问题
I write code in C++ which uses a std::unique_ptr u to handle a std::string resource, and I want to dereference u so that I can pass the std::string to a call of the std::string copy constructor:
std::string* copy = new std::string( /*dereference u here*/ );
I know that new or the std::string copy constructor could throw, but this is not my point here. I was just wondering whether dereferencing u could already throw an exception. I find it strange that operator* is not marked noexcept while the std::unique_ptr method get is actually marked noexcept. In other words:
*( u.get() )
is noexcept as a whole while
*u
isn't. Is this a flaw in the standard? I don't get why there could be a difference. Any ideas?
回答1:
unique_ptr::operator*() could involve a call to an operator*() overload for the type you're storing in the unique_ptr.

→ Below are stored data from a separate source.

/-! ## Collectives -/

theorem execConsensusLapEnd_goesOn (h : Keeps s t) (c tag) : GoesOn s (execConsensusLapEnd c tag t) := .next <| by
  split
  · exact h
  · refine .ite h (.ite (settleReduction_keeps h _) (.ite (settleReduction_keeps (bump_keeps (raiseHeat_keeps h ..) ..) _) ?_))
    extract_lets e u
    have hu : Keeps s u := raiseHeat_keeps (bump_keeps h ..) ..
    split
    rename_i v k e
    have hv : Keeps s v := .of_fst e (beginReduce_keeps hu _)
    exact drain_keeps (putCollective_keeps hv _) _

theorem execCollectiveComplete_goesOn (h : Keeps s t) (c tag) : GoesOn s (execCollectiveComplete c tag t) := .next <| by
  split
  · exact h
  · refine .ite h ?_
    extract_lets _ u v w
    have hu : Keeps s u := by
      refine .ite ?_ h
      split
      rename_i a k e
      have ha : Keeps s a := .of_fst e (agree_keeps (relayStatus_keeps h _) _)
      exact .ite (bump_keeps (raiseHeat_keeps (onHeat_keeps ha ..) ..) ..) (onHeat_keeps ha ..)
    have hv : Keeps s v := closeTag_keeps (bump_keeps hu ..) _
    have hw : Keeps s w := settlePeerWait_keeps (hv.upd ..) _
    exact wakeFences_keeps (postItem_keeps hw _) _

theorem execLaRelay_goesOn (h : Keeps s t) (ht l engine handle xi csem rsv) :
    GoesOn s (execLaRelay ht l engine handle xi csem rsv t) := .issue h fun _ hu => enqueue_keeps hu ..

/-! ## Heats and services -/

theorem execQueueSpace_goesOn (h : Keeps s t) (ht l) : GoesOn s (execQueueSpace ht l t) := .next <| by
  split
  · refine .ite ?_ h
    extract_lets u
    have hu : Keeps s u := onLane_keeps (bump_keeps (setQueue_keeps h ..) ..) ..
    split
    · exact scullHead_keeps _ _ hu
    · exact launchHead_keeps _ _ hu
    · exact hu
  · exact h

theorem execStart_goesOn (h : Keeps s t) (ht) : GoesOn s (execStart ht t) := .next <| .ite (startHeat_keeps h _) h

theorem execPmarkSave_goesOn (h : Keeps s t) (ht) : GoesOn s (execPmarkSave ht t) := .next <| by
  refine .ite ?_ h
  split
  · exact faultHeat_keeps h ..
  · exact onHeat_keeps h ..

theorem execPmarkDeadline_goesOn (h : Keeps s t) (ht) : GoesOn s (execPmarkDeadline ht t) := .next <| by
  split
  · exact .ite (onHeat_keeps (raiseHeat_keeps (advanceTo_keeps h _) ..) ..) h
  · exact h

theorem execCollectiveWaitLimit_goesOn (h : Keeps s t) (ht) : GoesOn s (execCollectiveWaitLimit ht t) := .next <| by
  split
  · exact .ite (stopJob_keeps (advanceTo_keeps h _) ..) h
  · exact h

theorem execSaveComplete_goesOn (h : Keeps s t) (ht) : GoesOn s (execSaveComplete ht t) := .next <| by
  split
  · refine .ite h ?_
    extract_lets c u v w x k y z u' u'' w'
    have hw : Keeps s w := .foldl (settleEngines_keeps h _) _ fun _ _ hr => freeSlotCredits_keeps hr ..
    have hz : Keeps s z := setEntry_keeps (setEntry_keeps (bump_keeps (onCrew_keeps hw ..) ..) ..) ..
    exact schedule_keeps (raiseHeat_keeps (onHeat_keeps ((clearCrewUnits_keeps hz _).upd ..) ..) ..) _
  · exact h

theorem execRestoreComplete_goesOn (h : Keeps s t) (ht) : GoesOn s (execRestoreComplete ht t) := .next <| by
  split
  · refine .ite h (raiseHeat_keeps (onHeat_keeps (setEntry_keeps (onCrew_keeps ?_ ..) ..) ..) ..)
    exact putSave_keeps (clearCrewUnits_keeps h _) ..
  · exact h

theorem execStepLoop_goesOn (h : Keeps s t) (ht) : GoesOn s (execStepLoop ht t) := .next <| by
  extract_lets _ _ u
  refine .ite ?_ h
  have hu : Keeps s u := .foldl h _ fun _ _ hv => closeFrame_keeps hv ..
  exact .ite (faultHeat_keeps hu ..) (onHeat_keeps (setEntry_keeps (checkLoss_keeps (updateCeilings_keeps hu ..) _) ..) ..)

theorem execNote_goesOn (h : Keeps s t) (ht l handle csem rsv) : GoesOn s (execNote ht l handle csem rsv t) :=
  .issueService h fun u at_ len hu => by
    refine .ite (faultHeat_keeps hu ..) (.ite (faultHeat_keeps hu ..) (nextPc_keeps ?_ ..))
    exact .ite (raiseHeat_keeps hu ..) (post_keeps (raiseHeat_keeps hu ..) ..)

theorem execIngest_goesOn (h : Keeps s t) (ht l handle csem rsv) : GoesOn s (execIngest ht l handle csem rsv t) :=
  .issueService h fun u at_ len hu => by
    refine .ite (faultHeat_keeps hu ..) (.ite (faultHeat_keeps hu ..) ?_)
    split
    · exact addService_keeps hu ..
    · exact faultHeat_keeps hu ..

theorem execIngestCopy_goesOn (h : Keeps s t) (ht ring producer ok bytes) : GoesOn s (execIngestCopy ht ring producer ok bytes t) :=
  .next <| by
    split
    · exact h
    · refine .ite h (.ite (faultHeat_keeps (raiseHeat_keeps h ..) ..) ?_)
      extract_lets u data v w n x
      have hu : Keeps s u := feed_keeps (setEntry_keeps h ..) ..
      have hw : Keeps s w := setRingIndex_keeps (bump_keeps (holdSpans_keeps (store_keeps hu ..) ..) ..) ..
      have hx : Keeps s x := .ite hw (raiseHeat_keeps (onHeat_keeps hw ..) ..)
      exact .ite hu (.ite (faultHeat_keeps hu ..) (.ite hu (endService_keeps hx ..)))

theorem execAdmit_goesOn (h : Keeps s t) (ht l handle csem rsv) : GoesOn s (execAdmit ht l handle csem rsv t) :=
  .issueService h fun u at_ len hu => by
    refine .ite (faultHeat_keeps hu ..) (.ite (faultHeat_keeps hu ..) ?_)
    split
    · exact .ite (faultHeat_keeps hu ..) (onHeat_keeps (addService_keeps hu ..) ..)
    · exact faultHeat_keeps hu ..

theorem execAdmitRequestRead_goesOn (h : Keeps s t) (ht producer consumer entry) :
    GoesOn s (execAdmitRequestRead ht producer consumer entry t) := by
  unfold execAdmitRequestRead
  extract_lets c
  refine .next ?_
  split
  · exact h
  · extract_lets i u now first v w
    have hu : Keeps s u := setRingIndex_keeps h ..
    have hw : Keeps s w := feed_keeps (onCrew_keeps (bump_keeps (complete_keeps hu ..) ..) ..) ..
    refine .ite h (.ite (.ite (raiseHeat_keeps hw ..) hw) (.ite ?_ (onCrew_keeps hu ..)))
    exact feed_keeps (complete_keeps hu ..) ..

theorem execCheckpoint_goesOn (h : Keeps s t) (ht l handle csem rsv) : GoesOn s (execCheckpoint ht l handle csem rsv t) :=
  .issue h fun u hu => by
    extract_lets c v
    have hv : Keeps s v := .ite hu (raiseHeat_keeps (bump_keeps hu ..) ..)
    exact .ite (nextPc_keeps (.ite hu (post_keeps hu ..)) ..) (addService_keeps hv ..)

/-! ## Slipway and recovery -/

theorem execWardTransferEnd_goesOn (h : Keeps s t) (c) : GoesOn s (execWardTransferEnd c t) := .next <| by
  split
  · exact h
  · exact .ite h (sendPut_keeps (onSlip_keeps h ..) ..)

theorem execCheckpointSnapshot_goesOn (h : Keeps s t) (ht) : GoesOn s (execCheckpointSnapshot ht t) := by
  unfold execCheckpointSnapshot
  extract_lets c
  refine .next ?_
  split
  · exact h
  · split
    · refine .ite h (.ite (endService_keeps h ..) ?_)
      split
      rename_i u i e
      have hu : Keeps s u := .of_fst e (snapshotSlot_keeps h _)
      exact sendBlocks_keeps (onSlip_keeps (endService_keeps hu ..) ..) ..
    · exact h

theorem execPeerRecordIdle_goesOn (h : Keeps s t) (origin crew) : GoesOn s (execPeerRecordIdle origin crew t) := .next <| by
  split
  · exact h
  · exact .ite (retryHeld_keeps (h.upd ..)) h

theorem execRestoreDone_goesOn (h : Keeps s t) (c) : GoesOn s (execRestoreDone c t) := .next <| by
  split
  · refine raise_keeps (onSlip_keeps (restoreTags_keeps (restoreLoss_keeps (setEntry_keeps (setEntry_keeps ?_ ..) ..) ..) ..) ..) ..
    exact .foldl_fst h _ fun p _ hp => store_keeps hp ..
  · exact h
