-- ==== Sys2Proof/Machine/Operands.lean ====
section
/-! DEFINITION. Operand access: bytes and 16-bit fields of a buffer (R8, R50), the fields of a frame header (R21, R70),
the byte an unlisted offset reads as, and the codes of results and diagnostics (R81, R82). -/

namespace Sys2Proof.Machine

/-- What an unlisted offset of a buffer reads as: the empty frame `00 00 55 55 00 ...` (R110), the reset contents of
both buffers (R35). -/
def Memory.fill (off : Nat) : Byte := if off = 2 ∨ off = 3 then 0x55#8 else 0x00#8

/-- `MemRead(B, off, 1)` (R8). -/
def Memory.read : Memory → Nat → Byte
  | [], off => Memory.fill off
  | (a, x) :: m, off => if a = off then x else Memory.read m off

/-- `MemRead(B, off, 2)` (R8). -/
def Memory.read16 (m : Memory) (off : Nat) : Word := le16 (m.read off) (m.read (off + 1))

/-- `B[off .. off + k - 1]` (R7). -/
def Memory.slice (m : Memory) : Nat → Nat → List Byte
  | _, 0 => []
  | off, k + 1 => m.read off :: Memory.slice m (off + 1) k

/-- `OUT.size` or `IN.size`, the declared size (R21, R70). -/
def Memory.frameSize (m : Memory) : Word := m.read16 0

/-- `OUT.checksum` or `IN.checksum` (R21, R70). -/
def Memory.frameChecksum (m : Memory) : Word := m.read16 2

/-- The content of a frame: the declared number of bytes from offset 4 (R55). -/
def Memory.content (m : Memory) : List Byte := m.slice 4 m.frameSize.toNat

/-- `MemWrite(B, off, 1, v)` (R8), keeping the canonical form. -/
def Memory.write : Memory → Nat → Byte → Memory
  | [], off, v => if v = Memory.fill off then [] else [(off, v)]
  | (a, x) :: m, off, v =>
    if off < a then
      if v = Memory.fill off then (a, x) :: m else (off, v) :: (a, x) :: m
    else if off = a then
      if v = Memory.fill off then m else (off, v) :: m
    else (a, x) :: Memory.write m off v

/-- `MemWrite(B, off, 2, v)` (R8). -/
def Memory.write16 (m : Memory) (off : Nat) (v : Word) : Memory := (m.write off (loByte v)).write (off + 1) (hiByte v)

/-- Bytes written one after another from `off` (R8: "a payload is moved as a sequence of one-byte accesses"). -/
def Memory.writeBytes (m : Memory) : Nat → List Byte → Memory
  | _, [] => m
  | off, b :: bs => Memory.writeBytes (m.write off b) (off + 1) bs

/-- A buffer holding the given bytes from `off` on and the fill elsewhere. -/
def Memory.loadFrom : Nat → List Byte → Memory
  | _, [] => []
  | off, b :: bs => if b = Memory.fill off then Memory.loadFrom (off + 1) bs else (off, b) :: Memory.loadFrom (off + 1) bs

/-- A buffer written whole (R52: the link exchange). -/
def Memory.load (bs : List Byte) : Memory := Memory.loadFrom 0 bs

/-- The canonical form, entries at offsets from `lo` up to `n - 1`. -/
def Memory.wfFrom (n : Nat) : Nat → Memory → Bool
  | _, [] => true
  | lo, (a, x) :: m => decide (lo ≤ a ∧ a < n ∧ x ≠ Memory.fill a) && Memory.wfFrom n (a + 1) m

/-- The canonical form of a buffer of `n` bytes. -/
def Memory.wf (n : Nat) (m : Memory) : Bool := Memory.wfFrom n 0 m

/-- The result codes of R81. -/
def Result.code : Result → Byte
  | .ok => 0x00#8
  | .noSpace => 0x01#8
  | .invalidChannel => 0x02#8
  | .transportError => 0x03#8

/-- The diagnostic codes of R82. -/
def DiagKind.code : DiagKind → Byte
  | .invalidChecksum => 0x10#8
  | .malformedSubPacket => 0x11#8
  | .oversizedPayload => 0x12#8
  | .frameSizeOverrun => 0x13#8
  | .transportError => 0x14#8

/-- The u16 operand that names an offset of `IN` (R82 `pos`); for an offset that does not fit, the free value of log 15. -/
def diagPos (pos : Nat) : Word := if pos < 65536 then BitVec.ofNat 16 pos else Config.freeDiagPos pos

/-- A handler identifier or context as the register of width `w` bits holds it (R5, R26, R27). -/
def toWidth (w v : Nat) : Nat := v % 2 ^ w

end Sys2Proof.Machine
end

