theorem StepEffect.presents {s1 : State} (he : StepEffect s s1 s') (h : Inv s1) :
    Presents (dispatchInBounds s1.cfg) s1 s' := by
  cases he with
  | waits e => subst e; exact .nothing rfl
  | issued _ _ _ e => subst e; exact .nothing rfl
  | edge _ _ e => subst e; exact .nothing rfl
  | answered a _ _ e => subst e; exact linkAnswer_presents a s1
  | done e => subst e; exact handlerDone_presents s1
  | took _ _ _ _ _ _ hc => exact hc.presents
  | event _ _ e => subst e; exact .one rfl trivial
  | proceeded _ _ _ hc => exact hc.presents h

end DispatchBounds

/-- Settles O54: only `dispatchView` presents a dispatch record, of the live view to the entry its channel is bound to,
and the invariants bound both. -/
theorem dispatchRecordsAreInBounds : Obligations.DispatchRecordsAreInBounds := by
  unfold Obligations.DispatchRecordsAreInBounds
  intro s s' h hstep
  exact (step_effect h.noInternal hstep).presents (h.with_script s.script.tail)

/-- Settles O59: each result row is `Ops.answer` to the caller of the command being taken. -/
theorem resultRecordsGoToTheCaller : Obligations.ResultRecordsGoToTheCaller := by
  unfold Obligations.ResultRecordsGoToTheCaller
  intro s
  exact ⟨rfl, rfl, rfl, rfl⟩

/-- The operand that names an offset is the offset, where it fits 16 bits (R82). -/
theorem diagPos_toNat {pos : Nat} (h : pos ≤ 65535) : (diagPos pos).toNat = pos := by
  rw [diagPos, if_pos (by omega), BitVec.toNat_ofNat]
  omega

/-- A raised record is the last of the diagnostic stream (R183). -/
theorem diagStream_raiseDiag (k : DiagKind) (a b : Word) (s : State) :
    diagStream (Ops.raiseDiag k a b s) = diagStream s ++ [⟨k, a, b⟩] := by
  simp [diagStream]

/-- What an operation that raises a diagnostic does: one record of its kind and operands on the stream, nothing else. -/
theorem exec_of_raiseDiag {i : Instr} {k : DiagKind} {a b : Word} {s : State}
    (he : exec i s = .next (Ops.raiseDiag k a b s)) :
    ∃ d : DiagRec, d.kind.code = k.code ∧ d.a = a ∧ d.b = b ∧
      exec i s = .next { s with trace := s.trace ++ [.diag d] } ∧
      ∀ t, exec i s = .next t → diagStream t = diagStream s ++ [d] := by
  refine ⟨⟨k, a, b⟩, rfl, rfl, rfl, he, fun t ht => ?_⟩
  cases he.symm.trans ht
  exact diagStream_raiseDiag k a b s

/-- Settles O60: each diagnostic row is `Ops.raiseDiag` with its kind. -/
theorem diagnosticsAreAppendedToTheStream : Obligations.DiagnosticsAreAppendedToTheStream := by
  unfold Obligations.DiagnosticsAreAppendedToTheStream
  refine ⟨fun _ => diagPos_toNat, fun s a b => ?_⟩
  simp only [List.forall_mem_cons]
  exact ⟨exec_of_raiseDiag (k := .invalidChecksum) rfl, exec_of_raiseDiag (k := .malformedSubPacket) rfl,
    exec_of_raiseDiag (k := .oversizedPayload) rfl, exec_of_raiseDiag (k := .frameSizeOverrun) rfl,
    exec_of_raiseDiag (k := .transportError) rfl, List.forall_mem_nil _⟩

end Sys2Proof.Machine

/-! The sub-packet codec (R100 to R103): the wire image of a message and how it is cut from what follows it, the answer
of `DECODE` case by case, the bytes it rests on, and the first round of a parse. -/

namespace Sys2Proof

/-! ## The wire image -/

@[simp] theorem loByte_ofNat (v : Nat) : loByte (BitVec.ofNat 16 v) = BitVec.ofNat 8 v := by
  apply BitVec.eq_of_toNat_eq
  simp only [loByte_toNat, BitVec.toNat_ofNat]
  omega

@[simp] theorem hiByte_ofNat (v : Nat) : hiByte (BitVec.ofNat 16 v) = BitVec.ofNat 8 (v / 256) := by
  apply BitVec.eq_of_toNat_eq
  simp only [hiByte_toNat, BitVec.toNat_ofNat]
  omega

/-- The length field gives back the length of a payload it can hold (R100). -/
theorem length_field_toNat {p : List Byte} (h : p.length ≤ 65535) : (BitVec.ofNat 16 p.length).toNat = p.length := by
  rw [BitVec.toNat_ofNat]
  omega

/-- A wire image says where it ends: what stands behind it cannot change how it is cut (R101). -/
theorem subPacketBytes_append_inj {ch op ch' op' : Byte} {p p' r r' : List Byte} (hp : p.length ≤ 65535)
    (hp' : p'.length ≤ 65535) (h : subPacketBytes ch op p ++ r = subPacketBytes ch' op' p' ++ r') :
    ch = ch' ∧ op = op' ∧ p = p' ∧ r = r' := by
  simp only [subPacketBytes, le16Bytes, List.cons_append, List.nil_append, List.cons.injEq] at h
  obtain ⟨hch, hop, hlo, hhi, hrest⟩ := h
  have hfield : BitVec.ofNat 16 p.length = BitVec.ofNat 16 p'.length := by
    rw [← le16_lo_hi (BitVec.ofNat 16 p.length), hlo, hhi, le16_lo_hi]
  have hlen : p.length = p'.length := by
    rw [← length_field_toNat hp, hfield, length_field_toNat hp']
  exact ⟨hch, hop, List.append_inj hrest hlen⟩

end Sys2Proof

namespace Sys2Proof.Machine

/-- Settles O14: the header of a wire image fixes its payload's length, so equal bytes are cut at the same places. -/
theorem encodeIsSelfDelimiting : Obligations.EncodeIsSelfDelimiting := by
  unfold Obligations.EncodeIsSelfDelimiting
  rintro ⟨ch, op, p⟩ ⟨ch', op', p'⟩ r r' hp hp' h
  obtain ⟨rfl, rfl, rfl, rfl⟩ := subPacketBytes_append_inj hp hp' h
  exact ⟨rfl, rfl⟩

/-- Settles O13: the returned bytes are the wire image, its length field written as two bytes. -/
theorem encodeReturnsTheWireImage : Obligations.EncodeReturnsTheWireImage := by
  unfold Obligations.EncodeReturnsTheWireImage
  intro ch op p s
  rw [← loByte_ofNat, ← hiByte_ofNat]
  rfl

/-! ## The reading of a header by `DECODE` -/

/-- The low byte of a 16-bit field stands at the lower offset (R8). -/
theorem Memory.read16_toNat (m : Memory) (off : Nat) :
    (m.read16 off).toNat = (m.read off).toNat + 256 * (m.read (off + 1)).toNat := le16_toNat _ _

section DecodeAt

variable {c : Config} {m : Memory} {pos rem : Nat}

/-- A header beyond the last byte of the buffer cannot be read (R8, log 19). -/
theorem decodeAt_of_header_outside (h4 : 4 ≤ rem) (hout : c.n < pos + 4) :
    Ops.decodeAt c m pos rem = (.outside, false) := by
  rw [Ops.decodeAt, if_neg (by omega), if_pos hout]

/-- R102: the sentinel test comes first. -/
theorem decodeAt_of_sentinel (h4 : 4 ≤ rem) (hn : pos + 4 ≤ c.n)
    (hs : m.read pos = 0#8 ∨ m.read16 (pos + 2) = 0#16) : Ops.decodeAt c m pos rem = (.sentinel, false) := by
  rw [decodeAt_of_header h4 hn, Ops.decodeFields, if_pos (isSentinel_iff.mpr hs)]

section Real

variable (h4 : 4 ≤ rem) (hn : pos + 4 ≤ c.n) (hs : ¬ (m.read pos = 0#8 ∨ m.read16 (pos + 2) = 0#16))

include h4 hn hs

/-- R102: the bytes taken leave the slice. -/
theorem decodeAt_of_not_fits (hfit : rem < 4 + min (m.read16 (pos + 2)).toNat c.pmax) :
    Ops.decodeAt c m pos rem = (.malformed, payloadOversized c (m.read16 (pos + 2))) := by
  rw [decodeAt_of_header h4 hn, Ops.decodeFields, if_neg (mt isSentinel_iff.mp hs), payloadTaken, if_pos hfit]

/-- The bytes taken stay in the slice and leave the buffer (log 19). -/
theorem decodeAt_of_payload_outside (hfit : 4 + min (m.read16 (pos + 2)).toNat c.pmax ≤ rem)
    (hout : c.n < pos + 4 + min (m.read16 (pos + 2)).toNat c.pmax) :
    Ops.decodeAt c m pos rem = (.outside, payloadOversized c (m.read16 (pos + 2))) := by
  rw [decodeAt_of_header h4 hn, Ops.decodeFields, if_neg (mt isSentinel_iff.mp hs), payloadTaken,
    if_neg (by omega), if_pos hout]

/-- R102: the view of the bytes taken. -/
theorem decodeAt_of_fits (hfit : 4 + min (m.read16 (pos + 2)).toNat c.pmax ≤ rem)
    (hin : pos + 4 + min (m.read16 (pos + 2)).toNat c.pmax ≤ c.n) :
    Ops.decodeAt c m pos rem =
      (.view ⟨m.read pos, m.read (pos + 1), BitVec.ofNat 16 (min (m.read16 (pos + 2)).toNat c.pmax),
          m.slice (pos + 4) (min (m.read16 (pos + 2)).toNat c.pmax)⟩ (4 + (m.read16 (pos + 2)).toNat),
        payloadOversized c (m.read16 (pos + 2))) := by
  rw [decodeAt_of_header h4 hn, Ops.decodeFields, if_neg (mt isSentinel_iff.mp hs), payloadTaken,
    if_neg (by omega), if_neg (by omega)]

end Real

/-- A sentinel raises nothing (R102). -/
theorem not_oversized_of_decodeAt_sentinel {big : Bool} (h : Ops.decodeAt c m pos rem = (.sentinel, big)) :
    big = false := by
  unfold Ops.decodeAt Ops.decodeFields at h
  split_ifs at h <;> cases h
  rfl

/-- `DECODE` answers from the bytes of its slice alone (R102 (f)). -/
theorem decodeAt_congr {m' : Memory} (h : ∀ o, pos ≤ o → o < pos + rem → m.read o = m'.read o) :
    Ops.decodeAt c m pos rem = Ops.decodeAt c m' pos rem := by
  unfold Ops.decodeAt
  split
  · rfl
  · have hps : m.read16 (pos + 2) = m'.read16 (pos + 2) :=
      Memory.read16_congr (h _ (by omega) (by omega)) (h _ (by omega) (by omega))
    rw [h pos (by omega) (by omega), h (pos + 1) (by omega) (by omega), hps]
    unfold Ops.decodeFields
    split_ifs with hout hsentinel hfit hleaves
    case neg => rw [Memory.slice_congr fun o _ _ => h o (by omega) (by omega)]
    all_goals rfl

/-- The record `DECODE` raises names a size that stands in its slice; without room for it none is raised (R102 (f)). -/
theorem oversizeDiag_congr {m' : Memory} {r : DecodeResult} {big : Bool} (hd : Ops.decodeAt c m pos rem = (r, big))
    (h : ∀ o, pos ≤ o → o < pos + rem → m.read o = m'.read o) :
    Ops.oversizeDiag big pos (m.read16 (pos + 2)) = Ops.oversizeDiag big pos (m'.read16 (pos + 2)) := by
  by_cases hshort : rem < 4
  · rw [decodeAt_of_short hshort] at hd
    cases hd
    rfl
  · rw [Memory.read16_congr (h _ (by omega) (by omega)) (h _ (by omega) (by omega))]

end DecodeAt

/-! ## What `DECODE` does to the state -/

/-- What `DECODE` leaves in `ret` for an answer that is no fault (R102, log 9). -/
def DecodeResult.ret : DecodeResult → Ret
  | .sentinel => .sentinel
  | .malformed => .malformed
  | .view v consumed => .view v consumed
  | .outside => .none

section ExecDecode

Note that the type stored in a unique_ptr need not be a bare pointer, you can change the type via the nested type D::pointer, where D is the type of the unique_ptr's deleter . This is why the function is not noexcept.
This caveat doesn't apply to your use case because you're storing an std::string * in the unique_ptr and not some type that overloads operator*. So the call is effectively noexcept for you.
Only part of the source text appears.